The lofty aspirations of the citizens’ initiative are reflected in MTCA’s policy declarations:

Every person has a fundamental and inalienable right to a healthful environment, and each person has a responsibility to preserve and enhance that right. The beneficial stewardship of the land, air, and waters of the state is a solemn obligation of the present generation for the benefit of future generations. 

When MTCA was enacted, many optimistic observers anticipated that the state’s contaminated sites would be addressed within a decade or two. While MTCA’s track record is impressive, thousands of sites have not been fully remediated, and hundreds of new sites are added to the contaminated site list every year. In comparing the rulemaking records of years past and more recent comments on the existing MTCA regulations, the thematic similarities are striking. Many of the challenges and controversies associated with cleanups remain the same. How clean is clean? What risks should drive cleanups? Should costs be considered in setting cleanup actions and, if so, how?

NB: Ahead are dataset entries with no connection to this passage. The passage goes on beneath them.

-- ==== Sys2Proof/Machine/Operands.lean ====
section
/-! DEFINITION. The operands of an Etold instruction: instruction fields, registers through the window, the link registers, the
packed special registers, the frames of the spill engine, and the conditions (spec/10 R242 to R249, R257). -/

namespace Sys2Proof.Machine

/-- The cores that execute Etold instructions: the management processor and the sixteen Quill cores. -/
inductive Cpu where
  | mp
  | quill (k : Fin 16)
deriving DecidableEq, Repr

/-! Instruction fields, by format (R247) -/

/-- The fields of format R: condition, rd, ra, rb, S, func. -/
structure FmtR where
  cond : BitVec 4
  rd : BitVec 5
  ra : BitVec 5
  rb : BitVec 5
  s : Bool
  func : BitVec 6
deriving DecidableEq, Repr

/-- The fields of format I: condition, rd, ra, S, imm11. -/
structure FmtI where
  cond : BitVec 4
  rd : BitVec 5
  ra : BitVec 5
  s : Bool
  imm : BitVec 11
deriving DecidableEq, Repr

/-- The fields of format M: condition, rd, ra, offset12. -/
structure FmtM where
  cond : BitVec 4
  rd : BitVec 5
  ra : BitVec 5
  off : BitVec 12
deriving DecidableEq, Repr

/-- The fields of format B: condition, offset22. -/
structure FmtB where
  cond : BitVec 4
  off : BitVec 22
deriving DecidableEq, Repr

/-- The fields of format U: condition, rd, imm16; H is the mnemonic's. -/
structure FmtU where
  cond : BitVec 4
  rd : BitVec 5
  imm : BitVec 16
deriving DecidableEq, Repr

/-- imm11 and offset12, sign-extended; the byte distance of offset22 (R251). -/
def FmtI.ext (f : FmtI) : Word := f.imm.signExtend 32
def FmtM.ext (f : FmtM) : Word := f.off.signExtend 32
def FmtB.dist (f : FmtB) : Word := f.off.signExtend 32 <<< 2

/-! Registers (R242, R243) -/

/-- The place in the physical file of windowed register field `n` of the window `cwp`: groups of 16, low half first. -/
def windowAt (cwp n : Nat) : Nat :=
  if n < 24 then 16 * (cwp % 12) + (n - 8) else 16 * ((cwp + 1) % 12) + (n - 24)

/-- The place of a register field in the file: 0 to 7 the globals, from 8 on the windowed registers. -/
def Core.place (c : Core) (n : BitVec 5) : Nat := if n.toNat < 8 then n.toNat else 8 + windowAt c.cwp n.toNat

/-- Read and write the file by place; k0 reads 0, and a write to it is discarded. -/
def Core.getPlace (c : Core) (p : Nat) : Word :=
  if p = 0 then 0 else if p < 8 then tabGet 0 c.globals p else tabGet 0 c.windows (p - 8)
def Core.setPlace (c : Core) (p : Nat) (v : Word) : Core :=
  if p = 0 then c
  else if p < 8 then { c with globals := tabSet 0 c.globals p v }
  else { c with windows := tabSet 0 c.windows (p - 8) v }

/-- Read and write a register of the current window. -/
def Core.reg (c : Core) (n : BitVec 5) : Word := c.getPlace (c.place n)
def Core.setReg (c : Core) (n : BitVec 5) (v : Word) : Core := c.setPlace (c.place n) v

/-- The hidden link register of a group, and of the current window. -/
def Core.linkOf (c : Core) (g : Nat) : Word := tabGet 0 c.links (g % 12)
def Core.setLinkOf (c : Core) (g : Nat) (v : Word) : Core := { c with links := tabSet 0 c.links (g % 12) v }
def Core.lk (c : Core) : Word := c.linkOf c.cwp

/-! Frames (R245) -/

/-- The 18 words of the frame of a group. -/
def Core.frame (c : Core) (g : Nat) : List Word :=
  (List.range 16).map (fun i => tabGet 0 c.windows (16 * (g % 12) + i)) ++ [c.linkOf g, 0]

/-- Put a frame back into a group. -/
def Core.setFrame (c : Core) (g : Nat) (ws : List Word) : Core :=
  let c1 := { c with windows := (List.range 16).foldl (fun t i => tabSet 0 t (16 * (g % 12) + i) (ws.getD i 0)) c.windows }
  c1.setLinkOf g (ws.getD 16 0)

/-! Special registers (R257) -/

/-- PSR; `mp`: the core is the MP. -/
def Core.psr (c : Core) (mp : Bool) : Word :=
  wd (b2n c.n * 2 ^ 31 + b2n c.z * 2 ^ 30 + b2n c.c * 2 ^ 29 + b2n c.v * 2 ^ 28 + c.spillMax % 4096 * 2 ^ 16 + b2n c.exc * 2 + b2n mp)

/-- WIN. -/
def Core.win (c : Core) : Word := wd (c.spilled % 4096 * 2 ^ 8 + c.res % 16 * 2 ^ 4 + c.cwp % 16)

/-- A special register's read value; none for a number outside the table. -/
def Core.special (c : Core) (mp : Bool) (tb : Nat) (k : Nat) : Option Word :=
  match k with
  | 0 => some (c.psr mp)
  | 1 => some c.win
  | 2 => some c.spillp
  | 3 => some c.lk
  | 4 => some c.epc
  | 5 => some c.ecause
  | 6 => some (wd tb)
  | 7 => some c.tbHi
  | 8 => some (wd (b2n c.evt))
  | _ => none

/-- The effect of MTS: none where it raises ILLEGAL, on a read-only register or a WIN out of range. Reserved bits are not
written. -/
def Core.setSpecial (c : Core) (k : Nat) (v : Word) : Option Core :=
  match k with
  | 0 => some { c with n := bitOf v 31, z := bitOf v 30, c := bitOf v 29, v := bitOf v 28, spillMax := bitsOf v 27 16 }
  | 1 =>
    if bitsOf v 7 4 = 0 ∨ 11 < bitsOf v 7 4 ∨ 11 < bitsOf v 3 0 then none
    else some { c with spilled := bitsOf v 19 8, res := bitsOf v 7 4, cwp := bitsOf v 3 0 }
  | 2 => some { c with spillp := v &&& 0xFFFFFFFC }
  | 3 => some (c.setLinkOf c.cwp (v &&& 0xFFFFFFFC))
  | 4 => some { c with epc := v &&& 0xFFFFFFFC }
  | 5 => some { c with ecause := v &&& 0x80FFFFFF }
  | 8 => some { c with evt := bitOf v 0 }
  | _ => none

/-! Conditions (R249) -/

/-- A condition holds. -/
def Core.holds (c : Core) (cc : BitVec 4) : Bool :=
  match cc.toNat with
  | 0x0 => true
  | 0x1 => c.z
  | 0x2 => !c.z
  | 0x3 => c.n != c.v
  | 0x4 => c.n == c.v
  | 0x5 => c.z || (c.n != c.v)
  | 0x6 => !c.z && (c.n == c.v)
  | 0x7 => c.c
  | 0x8 => !c.c
  | 0x9 => c.c || c.z
  | 0xA => !c.c && !c.z
  | 0xB => c.n
  | 0xC => !c.n
  | 0xD => c.v
  | 0xE => !c.v
  | _ => c.evt

end Sys2Proof.Machine
end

As we look back at MTCA’s first 30 years and embark on a series of regulatory changes that will shape contaminated site management in our state for decades, taking a clear-eyed look at what has and has not worked is vital to ensuring a strong and effective cleanup program.


[1] MTCA was not the first law in Washington to require cleanup of hazardous waste sites. It replaced a law that had been enacted in 1987.

[2] Ecology recognized this issue soon after MTCA was passed: “When Washington voters passed the Model Toxics Control Act as Initiative 97 in 1988, they provided Ecology not with a pre-packaged solution for hazardous waste cleanup, but rather the basic framework for a toxics cleanup program. The backbone of the Model Toxics Control Act – how hazardous substances will actually be cleaned up and how well it will work – would depend largely on how the law was implemented.”